- _EXERCISE DESCRIPTION_
Only lines containing the string "memory" belong in the answer; copy all of them from the entries.

Data excerpts
◇ ◇ ◇ ◇

-- ==== Sys2Proof/Config.lean ====
section
/-! DEFINITION. What the spec leaves open for one device: constants without a body, so that no proof can see a value.

R5 (00_scope): an undefined value is some bit pattern of the stated width. Each use applies a free value to the counter
`State.fresh`, which the machine then advances. -/

namespace Sys2Proof.Config

/-- The contents of a vector register where the spec calls them undefined (R31, R46, R225, R237). (DESIGN CHOICE, log 3.) -/
opaque freeReg : Nat → VData

/-- A 64-bit value where the spec calls it undefined or does not state it. (DESIGN CHOICE, log 3.) -/
opaque freeWord : Nat → Word

/-- A byte of memory where the spec calls it undefined (R86, R135, R262, R390). (DESIGN CHOICE, log 3.) -/
opaque freeByte : Nat → Byte

/-- Contents of a byte of memory since its region became undefined for the time given (R390). (DESIGN CHOICE, log 3.) -/
opaque freeCell : Nat → Nat → Byte

/-- The physical address of the first byte of a row of an HBM stack (R381): stack, bank, row. The spec does not give the map
of addresses to banks and rows. (DEDUCED, log 66.) -/
opaque rowAddress : Nat → Nat → Nat → Nat

/-- The public half of the module's identity key (R320): 64 bytes from the physically unclonable function.
(DESIGN CHOICE, log 61.) -/
opaque identityKey : Nat → BitVec 512

/-- The SM2 signature, r and s, over an SM3 digest with the identity key (R320). (DESIGN CHOICE, log 61.) -/
opaque identitySign : BitVec 256 → BitVec 256 × BitVec 256

/-- Whether an image carries an SM2 signature that verifies under a public key (R321). (DESIGN CHOICE, log 61.) -/
opaque signedBy : BitVec 512 → List Byte → Bool

/-- The golden image, and the firmware image that the module was made with (R321). (DESIGN CHOICE, log 61.) -/
opaque goldenImage : List Byte
opaque firstImage : List Byte

/-- What the configuration record holds (Table 1.6, R315, R382): the spare map (cores by die in logical order, spare lanes in use
as core, pipe and lane, remapped rows), the last owner term, the owner key slots, the partition defaults. -/
structure Record where
  cores : List (Nat × Option (List Nat))
  lanes : List (Nat × Nat × Nat)
  rows : List Nat
  lastTerm : BitVec 32
  keys : List (BitVec 512)
  defaults : List Byte
  deriving DecidableEq, Repr

/-- The bytes of the configuration record, which the spec does not lay out (R320). (DESIGN CHOICE, log 61.) -/
opaque recordBytes : Record → List Byte

/-- SM4-XTS with a data key and a tweak key over a data unit with its tweak (R386): the spec names the cipher and no more.
(DESIGN CHOICE, log 61.) -/
opaque sm4Xts : BitVec 128 → BitVec 128 → Nat → List Byte → List Byte

/-- The keys that a module derives from its identity function at each boot (R386): data key, tweak key, tag key.
(DESIGN CHOICE, log 61.) -/
opaque dataKey : BitVec 128
opaque tweakKey : BitVec 128
opaque tagKey : List Byte

/-- Which of n elements the taster chooses from an LFSR's value (R383): the spec does not give the map. (DESIGN CHOICE, log 11.) -/
opaque tasterPick : BitVec 16 → Nat → Nat

/-- The port that leads to a fabric peer that does not acknowledge (R359): the spec gives no map from peers to ports.
(DEDUCED, log 47.) -/
opaque portOfPeer : Nat → BitVec 5

end Sys2Proof.Config
end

◇ ◇ ◇ ◇

- _RESPONSE BOX_
/-- A byte of memory where the spec calls it undefined (R86, R135, R262, R390). (DESIGN CHOICE, log 3.) -/
/-- Contents of a byte of memory since its region became undefined for the time given (R390). (DESIGN CHOICE, log 3.) -/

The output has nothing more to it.